# EXERCISE:
Below are the records; copy exactly the stretch from the line containing "some [⟨.shortWord, 0x00010077⟩] ∧" through the line containing "((next? (exec (.eot .i0) (commandState", both ends included, and nothing else.

** Opening AVAILABLE DATA block **

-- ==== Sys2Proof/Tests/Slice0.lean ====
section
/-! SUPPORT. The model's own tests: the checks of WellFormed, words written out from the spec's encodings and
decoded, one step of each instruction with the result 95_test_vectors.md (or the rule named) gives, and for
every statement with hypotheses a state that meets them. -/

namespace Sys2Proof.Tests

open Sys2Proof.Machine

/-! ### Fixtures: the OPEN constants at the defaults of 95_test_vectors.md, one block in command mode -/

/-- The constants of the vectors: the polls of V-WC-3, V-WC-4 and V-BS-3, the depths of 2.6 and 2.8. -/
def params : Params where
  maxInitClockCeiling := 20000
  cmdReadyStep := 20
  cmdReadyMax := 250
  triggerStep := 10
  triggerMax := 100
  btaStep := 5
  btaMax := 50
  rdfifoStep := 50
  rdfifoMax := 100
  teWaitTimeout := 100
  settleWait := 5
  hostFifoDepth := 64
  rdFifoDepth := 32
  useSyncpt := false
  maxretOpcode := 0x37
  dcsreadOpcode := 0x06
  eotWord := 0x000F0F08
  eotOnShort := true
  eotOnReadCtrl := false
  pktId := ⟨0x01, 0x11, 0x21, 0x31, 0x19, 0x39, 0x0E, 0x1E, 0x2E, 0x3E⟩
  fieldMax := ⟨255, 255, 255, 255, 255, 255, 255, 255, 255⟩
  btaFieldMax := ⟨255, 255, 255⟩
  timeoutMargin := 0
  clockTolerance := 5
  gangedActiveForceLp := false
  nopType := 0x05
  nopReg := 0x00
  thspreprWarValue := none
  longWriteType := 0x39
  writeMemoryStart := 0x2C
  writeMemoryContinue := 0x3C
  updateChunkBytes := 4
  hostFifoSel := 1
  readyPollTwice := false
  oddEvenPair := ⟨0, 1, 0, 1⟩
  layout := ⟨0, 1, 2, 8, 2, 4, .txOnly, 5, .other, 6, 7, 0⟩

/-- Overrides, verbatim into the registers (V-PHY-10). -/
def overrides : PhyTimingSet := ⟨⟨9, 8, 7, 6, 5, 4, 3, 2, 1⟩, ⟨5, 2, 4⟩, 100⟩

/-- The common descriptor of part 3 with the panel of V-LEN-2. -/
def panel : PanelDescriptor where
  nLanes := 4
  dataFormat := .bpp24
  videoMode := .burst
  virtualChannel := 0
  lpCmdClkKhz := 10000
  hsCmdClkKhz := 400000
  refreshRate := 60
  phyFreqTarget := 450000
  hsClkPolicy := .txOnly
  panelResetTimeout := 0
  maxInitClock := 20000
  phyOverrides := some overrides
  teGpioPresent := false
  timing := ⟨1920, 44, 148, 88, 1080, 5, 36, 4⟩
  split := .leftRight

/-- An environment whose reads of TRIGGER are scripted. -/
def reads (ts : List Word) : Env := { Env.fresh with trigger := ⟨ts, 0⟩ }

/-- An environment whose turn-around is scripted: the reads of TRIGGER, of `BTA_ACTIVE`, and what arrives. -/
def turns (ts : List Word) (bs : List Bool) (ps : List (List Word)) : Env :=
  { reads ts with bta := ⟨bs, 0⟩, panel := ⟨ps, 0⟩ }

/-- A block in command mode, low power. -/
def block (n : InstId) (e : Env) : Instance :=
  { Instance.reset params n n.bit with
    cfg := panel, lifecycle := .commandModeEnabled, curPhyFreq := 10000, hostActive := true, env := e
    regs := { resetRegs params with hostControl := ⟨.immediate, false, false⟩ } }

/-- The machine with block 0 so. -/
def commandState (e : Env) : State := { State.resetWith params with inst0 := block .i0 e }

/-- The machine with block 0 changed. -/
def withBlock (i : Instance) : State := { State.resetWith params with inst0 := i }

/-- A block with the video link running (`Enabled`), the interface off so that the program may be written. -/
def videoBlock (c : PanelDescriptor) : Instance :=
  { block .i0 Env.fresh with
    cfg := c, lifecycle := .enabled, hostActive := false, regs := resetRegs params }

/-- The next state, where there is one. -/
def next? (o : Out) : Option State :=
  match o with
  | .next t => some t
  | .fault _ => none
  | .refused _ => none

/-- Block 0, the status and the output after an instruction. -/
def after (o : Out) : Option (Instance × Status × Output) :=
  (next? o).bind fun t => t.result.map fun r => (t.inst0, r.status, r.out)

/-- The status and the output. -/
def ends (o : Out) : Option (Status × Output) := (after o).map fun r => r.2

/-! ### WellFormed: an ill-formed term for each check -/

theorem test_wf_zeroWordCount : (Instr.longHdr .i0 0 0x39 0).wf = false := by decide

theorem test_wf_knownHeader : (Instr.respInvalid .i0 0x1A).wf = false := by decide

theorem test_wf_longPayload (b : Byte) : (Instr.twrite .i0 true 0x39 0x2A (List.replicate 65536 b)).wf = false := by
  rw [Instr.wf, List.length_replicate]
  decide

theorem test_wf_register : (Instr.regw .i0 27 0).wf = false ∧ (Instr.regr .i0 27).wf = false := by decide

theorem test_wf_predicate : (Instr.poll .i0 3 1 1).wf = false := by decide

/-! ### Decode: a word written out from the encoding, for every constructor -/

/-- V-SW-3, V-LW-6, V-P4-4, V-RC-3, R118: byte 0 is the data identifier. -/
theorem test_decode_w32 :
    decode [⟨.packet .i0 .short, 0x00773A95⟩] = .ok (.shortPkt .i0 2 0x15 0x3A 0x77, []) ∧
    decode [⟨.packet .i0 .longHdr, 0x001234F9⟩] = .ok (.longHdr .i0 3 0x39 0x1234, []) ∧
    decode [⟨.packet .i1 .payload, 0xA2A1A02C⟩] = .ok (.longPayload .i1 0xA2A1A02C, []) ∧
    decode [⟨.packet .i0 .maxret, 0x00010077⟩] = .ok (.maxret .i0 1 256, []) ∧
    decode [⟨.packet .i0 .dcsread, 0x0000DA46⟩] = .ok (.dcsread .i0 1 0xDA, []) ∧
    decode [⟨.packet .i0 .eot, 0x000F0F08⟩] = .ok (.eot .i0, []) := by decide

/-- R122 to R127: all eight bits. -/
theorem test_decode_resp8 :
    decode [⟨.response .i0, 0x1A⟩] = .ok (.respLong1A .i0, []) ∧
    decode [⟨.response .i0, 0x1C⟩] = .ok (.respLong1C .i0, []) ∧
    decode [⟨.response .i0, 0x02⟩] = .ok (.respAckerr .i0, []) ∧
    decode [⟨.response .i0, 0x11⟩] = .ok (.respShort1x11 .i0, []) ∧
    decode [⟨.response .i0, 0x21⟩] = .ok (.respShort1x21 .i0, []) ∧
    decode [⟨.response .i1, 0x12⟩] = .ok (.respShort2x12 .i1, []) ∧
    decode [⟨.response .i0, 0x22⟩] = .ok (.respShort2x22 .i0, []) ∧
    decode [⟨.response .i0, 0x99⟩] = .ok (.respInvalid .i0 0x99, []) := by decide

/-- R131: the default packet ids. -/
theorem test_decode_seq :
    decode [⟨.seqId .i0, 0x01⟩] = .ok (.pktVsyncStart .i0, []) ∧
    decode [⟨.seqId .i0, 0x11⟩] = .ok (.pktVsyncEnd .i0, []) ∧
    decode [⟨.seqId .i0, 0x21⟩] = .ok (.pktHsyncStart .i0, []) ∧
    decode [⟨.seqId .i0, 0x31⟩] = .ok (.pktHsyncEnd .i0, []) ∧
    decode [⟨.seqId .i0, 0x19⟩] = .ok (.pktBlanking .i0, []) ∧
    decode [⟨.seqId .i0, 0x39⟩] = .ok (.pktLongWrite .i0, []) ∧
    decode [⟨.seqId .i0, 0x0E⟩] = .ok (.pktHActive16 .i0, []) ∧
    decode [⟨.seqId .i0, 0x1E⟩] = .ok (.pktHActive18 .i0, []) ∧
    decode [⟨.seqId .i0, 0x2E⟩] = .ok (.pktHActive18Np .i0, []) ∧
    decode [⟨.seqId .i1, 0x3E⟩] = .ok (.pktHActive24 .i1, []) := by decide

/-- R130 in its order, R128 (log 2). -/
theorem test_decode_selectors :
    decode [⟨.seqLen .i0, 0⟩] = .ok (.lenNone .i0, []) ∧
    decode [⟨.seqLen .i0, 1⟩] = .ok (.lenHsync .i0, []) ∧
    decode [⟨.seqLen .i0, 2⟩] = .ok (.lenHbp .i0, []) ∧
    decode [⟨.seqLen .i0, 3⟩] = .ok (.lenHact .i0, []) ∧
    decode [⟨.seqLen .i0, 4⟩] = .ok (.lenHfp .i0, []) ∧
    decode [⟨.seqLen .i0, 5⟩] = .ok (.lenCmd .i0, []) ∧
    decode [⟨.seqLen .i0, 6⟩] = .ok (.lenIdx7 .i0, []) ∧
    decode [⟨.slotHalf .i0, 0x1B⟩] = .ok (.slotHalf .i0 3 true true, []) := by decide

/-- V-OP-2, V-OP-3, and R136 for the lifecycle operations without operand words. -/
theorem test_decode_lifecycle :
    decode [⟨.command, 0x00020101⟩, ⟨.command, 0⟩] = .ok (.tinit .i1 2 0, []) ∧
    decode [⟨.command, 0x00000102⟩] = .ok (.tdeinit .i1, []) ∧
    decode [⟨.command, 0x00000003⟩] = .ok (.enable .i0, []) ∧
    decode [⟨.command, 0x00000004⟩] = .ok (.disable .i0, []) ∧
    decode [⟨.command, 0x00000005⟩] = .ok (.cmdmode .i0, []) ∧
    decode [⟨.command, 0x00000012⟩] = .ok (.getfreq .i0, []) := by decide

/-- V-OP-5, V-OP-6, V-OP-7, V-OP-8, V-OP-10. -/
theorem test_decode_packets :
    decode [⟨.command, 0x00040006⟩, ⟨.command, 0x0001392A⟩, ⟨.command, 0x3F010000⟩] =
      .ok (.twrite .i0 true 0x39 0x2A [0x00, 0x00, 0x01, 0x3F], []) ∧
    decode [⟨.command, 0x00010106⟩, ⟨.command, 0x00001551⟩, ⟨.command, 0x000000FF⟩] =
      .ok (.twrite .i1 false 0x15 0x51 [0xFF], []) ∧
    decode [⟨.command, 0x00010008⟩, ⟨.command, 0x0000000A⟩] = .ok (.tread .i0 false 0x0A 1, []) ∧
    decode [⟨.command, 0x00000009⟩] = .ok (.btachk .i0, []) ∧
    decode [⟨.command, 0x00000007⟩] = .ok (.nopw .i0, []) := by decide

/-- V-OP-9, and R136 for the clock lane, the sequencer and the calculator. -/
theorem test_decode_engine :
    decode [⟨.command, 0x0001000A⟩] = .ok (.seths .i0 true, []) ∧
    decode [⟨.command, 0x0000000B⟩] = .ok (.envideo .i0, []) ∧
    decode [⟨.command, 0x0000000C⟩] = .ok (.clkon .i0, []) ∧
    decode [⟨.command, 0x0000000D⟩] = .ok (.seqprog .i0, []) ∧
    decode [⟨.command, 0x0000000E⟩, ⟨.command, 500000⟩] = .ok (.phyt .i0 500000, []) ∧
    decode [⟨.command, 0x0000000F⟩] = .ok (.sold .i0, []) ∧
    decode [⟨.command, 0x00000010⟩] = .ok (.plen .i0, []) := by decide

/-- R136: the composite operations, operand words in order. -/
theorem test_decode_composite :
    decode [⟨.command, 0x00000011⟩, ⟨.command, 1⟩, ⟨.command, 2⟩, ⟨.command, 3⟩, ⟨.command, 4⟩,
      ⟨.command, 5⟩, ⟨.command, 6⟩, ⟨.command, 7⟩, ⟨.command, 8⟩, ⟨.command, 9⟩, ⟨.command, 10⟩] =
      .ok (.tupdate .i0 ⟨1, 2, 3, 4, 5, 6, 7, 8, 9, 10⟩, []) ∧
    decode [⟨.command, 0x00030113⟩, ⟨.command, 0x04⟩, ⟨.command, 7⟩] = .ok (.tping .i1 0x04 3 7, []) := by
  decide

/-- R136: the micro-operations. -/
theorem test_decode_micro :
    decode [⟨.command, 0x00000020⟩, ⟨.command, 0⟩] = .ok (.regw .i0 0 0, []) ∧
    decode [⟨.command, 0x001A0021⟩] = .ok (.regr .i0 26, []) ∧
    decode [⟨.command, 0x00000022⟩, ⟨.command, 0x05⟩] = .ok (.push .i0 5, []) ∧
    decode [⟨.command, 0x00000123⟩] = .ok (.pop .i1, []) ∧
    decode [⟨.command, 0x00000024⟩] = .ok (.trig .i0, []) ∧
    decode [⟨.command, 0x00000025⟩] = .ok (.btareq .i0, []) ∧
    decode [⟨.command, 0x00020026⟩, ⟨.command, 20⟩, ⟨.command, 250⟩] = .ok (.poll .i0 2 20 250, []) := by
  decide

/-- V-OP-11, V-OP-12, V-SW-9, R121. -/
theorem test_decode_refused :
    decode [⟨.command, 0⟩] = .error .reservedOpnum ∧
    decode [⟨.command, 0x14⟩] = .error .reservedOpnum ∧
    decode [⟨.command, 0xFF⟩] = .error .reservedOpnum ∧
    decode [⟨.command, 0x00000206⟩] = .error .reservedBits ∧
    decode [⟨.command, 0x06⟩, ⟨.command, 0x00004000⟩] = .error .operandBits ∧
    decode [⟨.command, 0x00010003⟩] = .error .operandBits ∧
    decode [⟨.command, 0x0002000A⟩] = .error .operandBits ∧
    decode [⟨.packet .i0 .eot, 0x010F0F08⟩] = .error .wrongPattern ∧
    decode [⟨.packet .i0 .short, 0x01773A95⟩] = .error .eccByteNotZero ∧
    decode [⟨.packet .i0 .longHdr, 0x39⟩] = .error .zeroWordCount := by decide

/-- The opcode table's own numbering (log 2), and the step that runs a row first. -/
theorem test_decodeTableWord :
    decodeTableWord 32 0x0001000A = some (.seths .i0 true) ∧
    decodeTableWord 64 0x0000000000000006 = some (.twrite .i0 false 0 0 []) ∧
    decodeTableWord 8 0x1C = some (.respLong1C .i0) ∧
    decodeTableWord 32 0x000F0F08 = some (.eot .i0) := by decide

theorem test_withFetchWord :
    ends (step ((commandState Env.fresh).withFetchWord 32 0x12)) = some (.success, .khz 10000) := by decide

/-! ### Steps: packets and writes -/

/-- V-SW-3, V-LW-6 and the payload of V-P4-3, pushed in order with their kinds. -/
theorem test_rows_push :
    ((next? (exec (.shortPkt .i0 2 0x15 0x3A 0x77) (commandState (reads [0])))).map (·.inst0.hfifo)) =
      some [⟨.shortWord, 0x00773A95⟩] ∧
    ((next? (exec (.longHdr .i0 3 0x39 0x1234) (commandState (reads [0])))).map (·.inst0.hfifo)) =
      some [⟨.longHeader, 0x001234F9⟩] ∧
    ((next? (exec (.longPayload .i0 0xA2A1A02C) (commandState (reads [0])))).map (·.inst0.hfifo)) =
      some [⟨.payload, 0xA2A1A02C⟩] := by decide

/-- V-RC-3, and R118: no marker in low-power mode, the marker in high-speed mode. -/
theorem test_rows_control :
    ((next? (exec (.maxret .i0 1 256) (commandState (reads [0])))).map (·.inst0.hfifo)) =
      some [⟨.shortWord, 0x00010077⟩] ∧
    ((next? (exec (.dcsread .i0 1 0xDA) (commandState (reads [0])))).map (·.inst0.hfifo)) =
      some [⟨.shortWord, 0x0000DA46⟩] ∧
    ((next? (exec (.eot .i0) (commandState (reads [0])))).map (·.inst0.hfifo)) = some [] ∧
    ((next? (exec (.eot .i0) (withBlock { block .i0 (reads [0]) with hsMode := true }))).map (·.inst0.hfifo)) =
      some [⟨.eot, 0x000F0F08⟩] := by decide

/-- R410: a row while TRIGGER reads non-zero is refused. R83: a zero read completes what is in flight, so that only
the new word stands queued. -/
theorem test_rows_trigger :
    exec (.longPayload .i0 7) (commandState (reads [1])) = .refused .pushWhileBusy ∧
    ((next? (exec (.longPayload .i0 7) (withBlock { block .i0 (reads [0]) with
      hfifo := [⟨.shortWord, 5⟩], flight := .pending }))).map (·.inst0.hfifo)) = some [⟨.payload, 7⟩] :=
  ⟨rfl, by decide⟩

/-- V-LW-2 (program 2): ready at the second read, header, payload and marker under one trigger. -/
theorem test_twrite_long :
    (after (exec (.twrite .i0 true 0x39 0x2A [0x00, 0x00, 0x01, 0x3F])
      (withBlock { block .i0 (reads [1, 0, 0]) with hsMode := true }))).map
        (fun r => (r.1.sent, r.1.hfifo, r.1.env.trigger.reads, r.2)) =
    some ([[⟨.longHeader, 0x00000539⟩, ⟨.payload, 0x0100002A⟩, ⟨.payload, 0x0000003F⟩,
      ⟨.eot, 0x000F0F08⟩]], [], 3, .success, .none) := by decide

** Closing AVAILABLE DATA block **

# EXPECTED ANSWER:
      some [⟨.shortWord, 0x00010077⟩] ∧
    ((next? (exec (.dcsread .i0 1 0xDA) (commandState (reads [0])))).map (·.inst0.hfifo)) =
      some [⟨.shortWord, 0x0000DA46⟩] ∧
    ((next? (exec (.eot .i0) (commandState (reads [0])))).map (·.inst0.hfifo)) = some [] ∧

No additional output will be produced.